The other day I made a quick little skirt. That morning N mentioned pompoms and I vaguely recalled that a skirt-a dress-a something with pompoms had been in demand for quite some time. So after I put baby M down for his afternoon nap I got to work. By the time he woke up (an hour and half later) there was a skirt.
N wore it immediately to an afternoon tea party that we were heading out for, and for some reason I felt like I had accomplished sewing that felt meaningful to me after a really long time.
Which brings me to sharing some things that I have been thinking about recently. Lately everything just feel like a rush. Whatever little time I get from M, I want to spend it with N, which leaves too little time to embark on anything. Actually perhaps what I am really talking about here is energy. Baby M goes to sleep, we eat dinner, N goes to bed and then all I want to do is lie on the sofa and watch meaningless TV before crashing out. With what I do manage to get done, I feel like I am not really into it. I guess what I saying is that, one the one hand I am eager and almost desperate to sew, but on the other hand, when it actually comes down to doing it, the word that comes to mind is “chore.” And the minute I actually think that, I feel, no-no-no that is all wrong, it is not meant to be like this, because really it is the one thing that gives me so much joy.
So I tried to figure out what some of the issues are. And perhaps it is these: I plan very little because I enjoy spontaneous sewing and embarking on a project. Which means that when I can’t plan I hardly sew anything that feels new or challenging to me. Again because that would require some planning. And then sometimes things stay in my head for so long that by the time I actually get down to do it they are over-thought and don’t seem all that exciting any more.
What to do? My couple of new year resolutions then I think are going somewhere along these lines. 1. Think of something new, previously un-made for every few weeks or perhaps every month and really plan this well in terms of what each step really consists of. 2. Keep working space clean, so that the next time I have a bit of time I can get into things quickly (otherwise clearing up last times mess takes forever!) 3. Hand sewing projects (which in any case I love) to accompany the meaningless TV watching. 4.And, if present mood demands a quick gratification project, give into that demand rather than getting caught up in a situation where I spend a huge time feeling indecisive about whether to indulge in this small quick thing or to work on the larger project.

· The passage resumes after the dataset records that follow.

-- ==== Sys2Proof/Machine/Dispatch.lean ====
section
/-! DEFINITION. The meaning of every command, one arm per constructor of Instr (spec/30_encoding.md R65). -/

namespace Sys2Proof.Machine

def exec (i : Instr) (s : State) : Host.Outcome State Fault Refusal :=
  match i with
  | .sysNop => Sys2Proof.Machine.execSysNop s
  | .sysRst => Sys2Proof.Machine.execSysRst s
  | .crcInit => Sys2Proof.Machine.execCrcInit s
  | .crcUpd imm8 => Sys2Proof.Machine.execCrcUpd imm8 s
  | .crcRd => Sys2Proof.Machine.execCrcRd s
  | .chClr => Sys2Proof.Machine.execChClr s
  | .chPush imm8 => Sys2Proof.Machine.execChPush imm8 s
  | .chNew imm32 => Sys2Proof.Machine.execChNew imm32 s
  | .chStat => Sys2Proof.Machine.execChStat s
  | .chRdlen => Sys2Proof.Machine.execChRdlen s
  | .chRdtype => Sys2Proof.Machine.execChRdtype s
  | .chRdcrc => Sys2Proof.Machine.execChRdcrc s
  | .chRdpay imm32 => Sys2Proof.Machine.execChRdpay imm32 s
  | .serEmit => Sys2Proof.Machine.execSerEmit s
  | .txPop => Sys2Proof.Machine.execTxPop s
  | .txCnt => Sys2Proof.Machine.execTxCnt s
  | .txFlush => Sys2Proof.Machine.execTxFlush s
  | .rxPush imm8 => Sys2Proof.Machine.execRxPush imm8 s
  | .rxCnt => Sys2Proof.Machine.execRxCnt s
  | .rxFlush => Sys2Proof.Machine.execRxFlush s
  | .desParse => Sys2Proof.Machine.execDesParse s
  | .typFlags imm32 => Sys2Proof.Machine.execTypFlags imm32 s

end Sys2Proof.Machine
end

Which essentially means I want to have three things going on at one time:
- large (as I see new, and for that reason possibly a time consuming) project
- hand sewing something
- instant gratification project (as and when the mood strikes).
Somehow writing this down feels much better, and not so complicated.
And perhaps this skirt came out of such quick and unconscious acting upon that itch to stitch and make something fast. I have to say, love it as much as N does!
The pattern I had in mind is the Lazy Day’s Skirt from Oliver+S, which I have used before but which I admit to not consulting at all this time. It is essentially two rectangles stitched up. I added a separate hem facing at the bottom and encased the pompom ribbon between the two layers of fabric. The fabric is Lotta Jansdotter, but I am afraid I don’t remember what it is called anymore.
So that’s that from me for this last week. Oh yes, and I also finally sent out my Secret Valentine Exchange package. Did you get a chance to participate?
Putting it together didn’t come so easy this time, but that’s for another time.
So, how do you organise sewing, or motivate yourself when time and energy seem to be on a wane?